[PROBLEM REQUIREMENTS]
Lift out, unaltered, the lines of the material below between the line holding "here; it then" and the line holding "arrives at every", counting both.
━━━━━━━━━━
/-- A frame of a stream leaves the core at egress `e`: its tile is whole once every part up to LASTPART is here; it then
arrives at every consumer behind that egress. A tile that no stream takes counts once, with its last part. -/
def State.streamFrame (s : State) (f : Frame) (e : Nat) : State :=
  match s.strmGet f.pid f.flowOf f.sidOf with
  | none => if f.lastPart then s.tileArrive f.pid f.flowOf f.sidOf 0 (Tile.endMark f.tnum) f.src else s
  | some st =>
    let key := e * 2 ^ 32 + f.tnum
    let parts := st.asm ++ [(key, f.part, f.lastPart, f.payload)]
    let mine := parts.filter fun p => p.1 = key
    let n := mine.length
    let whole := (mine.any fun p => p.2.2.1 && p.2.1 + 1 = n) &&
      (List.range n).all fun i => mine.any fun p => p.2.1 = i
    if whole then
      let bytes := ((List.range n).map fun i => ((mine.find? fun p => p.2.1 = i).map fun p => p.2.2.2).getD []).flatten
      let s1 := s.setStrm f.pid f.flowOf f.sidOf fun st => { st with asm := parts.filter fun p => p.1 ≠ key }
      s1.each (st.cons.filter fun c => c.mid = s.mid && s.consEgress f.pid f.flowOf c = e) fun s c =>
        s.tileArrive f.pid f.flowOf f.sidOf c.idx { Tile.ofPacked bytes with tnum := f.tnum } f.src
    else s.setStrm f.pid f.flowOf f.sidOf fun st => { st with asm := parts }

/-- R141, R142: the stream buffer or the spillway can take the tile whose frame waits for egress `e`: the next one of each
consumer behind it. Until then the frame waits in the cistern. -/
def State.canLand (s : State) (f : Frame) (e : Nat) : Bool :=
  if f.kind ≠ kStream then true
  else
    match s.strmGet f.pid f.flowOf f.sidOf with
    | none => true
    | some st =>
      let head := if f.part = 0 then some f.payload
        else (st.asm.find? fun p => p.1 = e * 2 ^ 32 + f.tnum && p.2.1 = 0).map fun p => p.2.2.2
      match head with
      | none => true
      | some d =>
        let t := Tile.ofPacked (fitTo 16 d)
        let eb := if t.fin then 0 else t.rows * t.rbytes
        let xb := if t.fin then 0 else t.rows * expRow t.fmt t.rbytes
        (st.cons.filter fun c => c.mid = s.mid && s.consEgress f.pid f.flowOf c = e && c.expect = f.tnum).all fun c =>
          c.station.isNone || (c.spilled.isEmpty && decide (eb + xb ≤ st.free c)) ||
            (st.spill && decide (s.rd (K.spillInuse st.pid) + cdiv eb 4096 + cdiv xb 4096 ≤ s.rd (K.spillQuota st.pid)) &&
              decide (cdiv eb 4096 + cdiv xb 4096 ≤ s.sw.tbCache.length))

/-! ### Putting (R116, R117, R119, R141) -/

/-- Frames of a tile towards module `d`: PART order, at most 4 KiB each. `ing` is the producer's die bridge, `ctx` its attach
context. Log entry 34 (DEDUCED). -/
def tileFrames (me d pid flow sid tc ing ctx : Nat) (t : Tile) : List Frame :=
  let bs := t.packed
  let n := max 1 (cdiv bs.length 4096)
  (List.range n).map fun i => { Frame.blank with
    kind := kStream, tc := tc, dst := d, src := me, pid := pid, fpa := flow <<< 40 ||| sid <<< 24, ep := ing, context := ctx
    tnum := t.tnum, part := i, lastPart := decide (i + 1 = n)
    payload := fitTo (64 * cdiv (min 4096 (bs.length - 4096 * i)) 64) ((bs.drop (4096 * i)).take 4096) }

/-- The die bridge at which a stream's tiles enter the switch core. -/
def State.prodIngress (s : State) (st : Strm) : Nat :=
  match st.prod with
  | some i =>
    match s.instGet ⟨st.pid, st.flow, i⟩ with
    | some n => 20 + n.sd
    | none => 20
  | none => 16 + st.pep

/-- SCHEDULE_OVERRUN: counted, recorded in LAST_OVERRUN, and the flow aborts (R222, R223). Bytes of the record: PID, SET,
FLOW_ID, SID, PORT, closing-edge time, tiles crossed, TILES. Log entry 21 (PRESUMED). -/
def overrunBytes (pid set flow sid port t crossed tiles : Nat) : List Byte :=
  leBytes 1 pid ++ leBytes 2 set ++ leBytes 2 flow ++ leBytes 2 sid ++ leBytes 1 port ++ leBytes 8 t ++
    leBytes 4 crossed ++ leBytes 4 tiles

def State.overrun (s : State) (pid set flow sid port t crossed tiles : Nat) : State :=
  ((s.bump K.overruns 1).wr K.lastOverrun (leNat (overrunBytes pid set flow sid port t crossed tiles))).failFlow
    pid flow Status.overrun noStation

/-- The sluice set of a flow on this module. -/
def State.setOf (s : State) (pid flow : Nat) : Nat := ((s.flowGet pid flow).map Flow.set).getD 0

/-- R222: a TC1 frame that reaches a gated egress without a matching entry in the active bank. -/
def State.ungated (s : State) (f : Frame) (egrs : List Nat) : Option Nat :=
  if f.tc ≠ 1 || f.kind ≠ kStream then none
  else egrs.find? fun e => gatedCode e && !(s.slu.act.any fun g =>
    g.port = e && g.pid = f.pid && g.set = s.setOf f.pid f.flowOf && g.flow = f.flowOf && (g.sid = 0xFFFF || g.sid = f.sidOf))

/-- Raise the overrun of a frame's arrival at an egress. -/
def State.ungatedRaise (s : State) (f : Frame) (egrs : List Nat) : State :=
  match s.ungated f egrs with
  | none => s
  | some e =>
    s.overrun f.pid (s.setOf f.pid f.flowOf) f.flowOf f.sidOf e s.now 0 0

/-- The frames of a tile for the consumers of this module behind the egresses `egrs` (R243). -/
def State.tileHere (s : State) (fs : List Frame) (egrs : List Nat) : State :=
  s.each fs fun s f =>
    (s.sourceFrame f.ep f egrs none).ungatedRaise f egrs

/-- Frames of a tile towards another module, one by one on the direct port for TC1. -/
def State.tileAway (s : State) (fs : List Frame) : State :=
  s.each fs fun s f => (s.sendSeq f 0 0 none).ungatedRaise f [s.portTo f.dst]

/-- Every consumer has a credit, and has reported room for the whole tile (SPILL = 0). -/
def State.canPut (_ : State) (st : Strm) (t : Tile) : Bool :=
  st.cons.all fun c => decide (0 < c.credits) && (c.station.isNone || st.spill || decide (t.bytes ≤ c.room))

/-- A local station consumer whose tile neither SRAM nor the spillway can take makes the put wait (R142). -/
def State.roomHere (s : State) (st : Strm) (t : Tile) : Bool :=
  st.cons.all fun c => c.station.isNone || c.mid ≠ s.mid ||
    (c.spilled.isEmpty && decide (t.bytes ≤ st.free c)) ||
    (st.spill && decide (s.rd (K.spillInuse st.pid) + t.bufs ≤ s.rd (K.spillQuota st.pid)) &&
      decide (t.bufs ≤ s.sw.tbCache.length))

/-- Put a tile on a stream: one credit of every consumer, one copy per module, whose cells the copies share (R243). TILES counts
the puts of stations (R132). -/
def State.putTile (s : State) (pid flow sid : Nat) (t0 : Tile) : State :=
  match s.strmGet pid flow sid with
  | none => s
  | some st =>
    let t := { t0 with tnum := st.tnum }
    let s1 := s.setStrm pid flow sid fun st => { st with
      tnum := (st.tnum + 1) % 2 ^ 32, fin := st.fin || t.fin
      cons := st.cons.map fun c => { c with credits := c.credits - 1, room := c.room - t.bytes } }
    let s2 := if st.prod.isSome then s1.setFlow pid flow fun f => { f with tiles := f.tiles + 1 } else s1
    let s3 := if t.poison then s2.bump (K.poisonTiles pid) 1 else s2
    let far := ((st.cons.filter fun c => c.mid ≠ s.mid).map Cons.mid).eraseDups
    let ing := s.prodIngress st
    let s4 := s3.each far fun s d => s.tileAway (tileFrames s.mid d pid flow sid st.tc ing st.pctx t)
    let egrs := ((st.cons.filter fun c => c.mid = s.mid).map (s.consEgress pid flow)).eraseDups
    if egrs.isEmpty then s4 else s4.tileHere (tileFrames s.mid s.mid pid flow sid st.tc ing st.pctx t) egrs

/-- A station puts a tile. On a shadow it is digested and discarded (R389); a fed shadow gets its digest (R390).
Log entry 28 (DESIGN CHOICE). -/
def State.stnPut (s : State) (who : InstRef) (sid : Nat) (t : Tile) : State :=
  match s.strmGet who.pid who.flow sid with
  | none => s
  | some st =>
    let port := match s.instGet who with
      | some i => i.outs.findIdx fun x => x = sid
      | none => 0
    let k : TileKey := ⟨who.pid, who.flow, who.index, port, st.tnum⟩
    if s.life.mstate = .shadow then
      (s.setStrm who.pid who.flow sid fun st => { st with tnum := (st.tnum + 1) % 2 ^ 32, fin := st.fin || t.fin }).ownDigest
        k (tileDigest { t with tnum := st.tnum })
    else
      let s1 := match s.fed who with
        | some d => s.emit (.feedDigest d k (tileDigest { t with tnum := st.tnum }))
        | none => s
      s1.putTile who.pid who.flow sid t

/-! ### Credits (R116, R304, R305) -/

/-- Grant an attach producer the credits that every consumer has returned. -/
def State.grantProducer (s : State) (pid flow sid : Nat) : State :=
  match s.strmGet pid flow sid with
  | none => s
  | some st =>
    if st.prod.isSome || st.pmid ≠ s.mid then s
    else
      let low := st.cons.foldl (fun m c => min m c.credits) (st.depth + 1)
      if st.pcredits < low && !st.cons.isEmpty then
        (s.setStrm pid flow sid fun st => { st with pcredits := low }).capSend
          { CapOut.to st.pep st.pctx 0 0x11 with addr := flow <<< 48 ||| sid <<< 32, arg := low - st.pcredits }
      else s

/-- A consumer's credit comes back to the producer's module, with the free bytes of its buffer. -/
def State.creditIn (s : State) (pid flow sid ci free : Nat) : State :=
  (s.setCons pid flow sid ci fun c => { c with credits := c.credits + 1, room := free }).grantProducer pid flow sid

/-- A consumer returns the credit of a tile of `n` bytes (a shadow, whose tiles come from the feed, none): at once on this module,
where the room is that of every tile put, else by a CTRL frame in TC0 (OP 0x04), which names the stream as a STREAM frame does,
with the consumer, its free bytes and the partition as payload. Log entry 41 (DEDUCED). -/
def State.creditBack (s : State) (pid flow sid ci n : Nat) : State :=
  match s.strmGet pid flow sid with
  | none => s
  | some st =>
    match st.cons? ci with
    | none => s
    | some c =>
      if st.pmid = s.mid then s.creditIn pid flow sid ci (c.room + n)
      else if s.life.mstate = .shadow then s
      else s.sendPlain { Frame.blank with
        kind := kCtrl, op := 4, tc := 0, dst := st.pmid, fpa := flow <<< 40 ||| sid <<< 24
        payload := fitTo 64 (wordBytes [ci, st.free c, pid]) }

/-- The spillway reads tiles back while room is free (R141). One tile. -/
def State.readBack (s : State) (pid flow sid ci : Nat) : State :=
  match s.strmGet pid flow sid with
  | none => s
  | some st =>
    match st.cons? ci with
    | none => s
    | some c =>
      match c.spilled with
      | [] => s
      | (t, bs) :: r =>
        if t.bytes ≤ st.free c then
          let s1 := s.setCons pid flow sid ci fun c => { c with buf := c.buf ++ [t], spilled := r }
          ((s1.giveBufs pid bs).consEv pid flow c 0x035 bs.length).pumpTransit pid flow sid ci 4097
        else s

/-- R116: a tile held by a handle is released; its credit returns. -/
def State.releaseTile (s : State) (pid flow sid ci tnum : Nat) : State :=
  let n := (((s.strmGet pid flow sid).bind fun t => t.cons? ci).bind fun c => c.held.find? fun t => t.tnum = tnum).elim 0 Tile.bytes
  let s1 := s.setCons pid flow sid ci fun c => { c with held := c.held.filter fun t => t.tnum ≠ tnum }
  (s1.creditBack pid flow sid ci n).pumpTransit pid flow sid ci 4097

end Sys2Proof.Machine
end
━━━━━━━━━━
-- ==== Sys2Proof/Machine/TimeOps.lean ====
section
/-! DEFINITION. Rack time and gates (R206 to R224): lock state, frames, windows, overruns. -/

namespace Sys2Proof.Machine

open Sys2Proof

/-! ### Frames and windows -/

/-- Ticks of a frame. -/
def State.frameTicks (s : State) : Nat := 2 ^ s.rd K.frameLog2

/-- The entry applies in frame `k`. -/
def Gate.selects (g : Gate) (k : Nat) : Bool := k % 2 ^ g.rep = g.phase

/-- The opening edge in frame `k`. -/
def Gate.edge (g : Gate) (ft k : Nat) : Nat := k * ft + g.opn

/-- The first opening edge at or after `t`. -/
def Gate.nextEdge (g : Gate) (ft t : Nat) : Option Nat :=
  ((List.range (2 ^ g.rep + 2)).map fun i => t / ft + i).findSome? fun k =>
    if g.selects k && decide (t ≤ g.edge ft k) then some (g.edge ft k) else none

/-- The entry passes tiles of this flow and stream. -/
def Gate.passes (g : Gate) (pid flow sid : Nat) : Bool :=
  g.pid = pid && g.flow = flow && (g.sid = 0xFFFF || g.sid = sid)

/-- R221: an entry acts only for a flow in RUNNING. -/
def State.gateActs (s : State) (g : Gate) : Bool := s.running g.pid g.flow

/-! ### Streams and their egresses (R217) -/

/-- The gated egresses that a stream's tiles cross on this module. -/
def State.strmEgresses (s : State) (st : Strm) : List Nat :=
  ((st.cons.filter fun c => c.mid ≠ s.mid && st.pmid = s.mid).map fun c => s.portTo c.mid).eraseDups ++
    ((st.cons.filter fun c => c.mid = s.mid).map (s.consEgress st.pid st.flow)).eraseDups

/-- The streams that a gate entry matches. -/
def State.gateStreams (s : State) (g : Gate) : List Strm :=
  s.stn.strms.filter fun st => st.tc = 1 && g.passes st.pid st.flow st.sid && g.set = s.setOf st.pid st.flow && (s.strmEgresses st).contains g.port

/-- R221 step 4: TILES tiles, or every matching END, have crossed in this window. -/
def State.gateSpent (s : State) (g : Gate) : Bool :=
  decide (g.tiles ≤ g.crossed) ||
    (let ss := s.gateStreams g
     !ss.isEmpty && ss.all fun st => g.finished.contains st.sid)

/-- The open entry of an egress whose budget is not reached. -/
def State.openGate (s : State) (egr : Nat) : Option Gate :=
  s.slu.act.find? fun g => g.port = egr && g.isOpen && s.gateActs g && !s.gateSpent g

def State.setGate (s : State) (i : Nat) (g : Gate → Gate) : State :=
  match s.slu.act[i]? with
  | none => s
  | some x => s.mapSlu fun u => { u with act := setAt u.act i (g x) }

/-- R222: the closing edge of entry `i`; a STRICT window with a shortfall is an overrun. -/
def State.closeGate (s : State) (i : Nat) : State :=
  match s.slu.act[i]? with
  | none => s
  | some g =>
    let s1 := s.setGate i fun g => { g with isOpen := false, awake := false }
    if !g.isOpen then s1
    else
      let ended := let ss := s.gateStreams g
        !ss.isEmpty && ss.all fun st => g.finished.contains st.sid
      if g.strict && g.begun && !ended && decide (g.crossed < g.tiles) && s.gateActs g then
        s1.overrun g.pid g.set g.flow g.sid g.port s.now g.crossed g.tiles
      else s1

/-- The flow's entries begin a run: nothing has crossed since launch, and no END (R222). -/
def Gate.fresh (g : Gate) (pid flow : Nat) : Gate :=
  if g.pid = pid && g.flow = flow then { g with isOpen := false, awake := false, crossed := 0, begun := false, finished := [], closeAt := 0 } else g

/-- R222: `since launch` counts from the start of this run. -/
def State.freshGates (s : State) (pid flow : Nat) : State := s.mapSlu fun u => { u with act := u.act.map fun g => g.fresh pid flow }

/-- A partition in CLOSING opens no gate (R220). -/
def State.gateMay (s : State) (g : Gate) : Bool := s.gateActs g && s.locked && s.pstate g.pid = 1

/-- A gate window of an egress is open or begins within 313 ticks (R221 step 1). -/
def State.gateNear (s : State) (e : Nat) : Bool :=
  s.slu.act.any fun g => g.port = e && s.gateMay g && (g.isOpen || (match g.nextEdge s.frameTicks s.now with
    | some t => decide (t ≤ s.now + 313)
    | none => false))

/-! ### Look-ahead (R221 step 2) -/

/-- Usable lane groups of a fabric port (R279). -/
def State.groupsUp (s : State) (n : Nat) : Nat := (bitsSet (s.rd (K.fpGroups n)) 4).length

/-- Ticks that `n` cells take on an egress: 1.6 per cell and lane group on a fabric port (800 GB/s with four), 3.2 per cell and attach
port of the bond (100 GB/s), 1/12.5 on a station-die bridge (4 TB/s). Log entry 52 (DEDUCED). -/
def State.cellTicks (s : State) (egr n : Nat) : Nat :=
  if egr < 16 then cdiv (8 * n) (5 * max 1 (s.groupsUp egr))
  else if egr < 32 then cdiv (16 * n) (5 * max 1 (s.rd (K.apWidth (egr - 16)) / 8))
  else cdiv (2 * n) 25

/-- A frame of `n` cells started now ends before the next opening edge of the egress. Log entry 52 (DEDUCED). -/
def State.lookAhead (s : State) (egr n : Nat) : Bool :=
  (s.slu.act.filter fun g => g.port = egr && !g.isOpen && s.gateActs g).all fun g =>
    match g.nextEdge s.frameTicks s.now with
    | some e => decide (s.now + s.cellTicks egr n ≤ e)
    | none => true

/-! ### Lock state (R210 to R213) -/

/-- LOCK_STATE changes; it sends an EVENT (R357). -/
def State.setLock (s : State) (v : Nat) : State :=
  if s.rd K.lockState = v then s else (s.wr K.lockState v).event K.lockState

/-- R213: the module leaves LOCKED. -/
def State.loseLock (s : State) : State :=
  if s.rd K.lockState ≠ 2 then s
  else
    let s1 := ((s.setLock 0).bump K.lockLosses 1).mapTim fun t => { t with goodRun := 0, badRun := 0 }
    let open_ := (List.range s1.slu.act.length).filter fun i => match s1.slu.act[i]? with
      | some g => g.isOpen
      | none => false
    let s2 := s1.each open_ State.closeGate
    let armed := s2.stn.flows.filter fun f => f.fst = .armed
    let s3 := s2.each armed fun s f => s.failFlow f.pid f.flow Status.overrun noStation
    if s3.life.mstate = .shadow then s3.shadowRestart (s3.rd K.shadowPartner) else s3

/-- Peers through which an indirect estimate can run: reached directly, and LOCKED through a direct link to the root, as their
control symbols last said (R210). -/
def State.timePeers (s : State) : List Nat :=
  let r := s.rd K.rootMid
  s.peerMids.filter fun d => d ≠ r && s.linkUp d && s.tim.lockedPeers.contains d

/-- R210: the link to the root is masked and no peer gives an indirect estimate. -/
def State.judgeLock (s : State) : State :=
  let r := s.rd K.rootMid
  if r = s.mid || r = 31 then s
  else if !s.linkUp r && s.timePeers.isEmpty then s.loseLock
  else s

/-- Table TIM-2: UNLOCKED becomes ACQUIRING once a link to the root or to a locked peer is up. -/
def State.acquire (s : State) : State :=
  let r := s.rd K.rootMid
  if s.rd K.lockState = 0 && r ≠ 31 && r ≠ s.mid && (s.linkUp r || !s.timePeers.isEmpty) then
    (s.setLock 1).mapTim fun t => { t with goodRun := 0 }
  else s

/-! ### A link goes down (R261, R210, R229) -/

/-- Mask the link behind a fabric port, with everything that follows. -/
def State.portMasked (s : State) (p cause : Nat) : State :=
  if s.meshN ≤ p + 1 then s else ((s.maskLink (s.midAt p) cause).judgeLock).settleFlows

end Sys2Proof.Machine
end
━━━━━━━━━━
[RESULT FOR THIS TASK]
/-- A frame of a stream leaves the core at egress `e`: its tile is whole once every part up to LASTPART is here; it then
arrives at every consumer behind that egress. A tile that no stream takes counts once, with its last part. -/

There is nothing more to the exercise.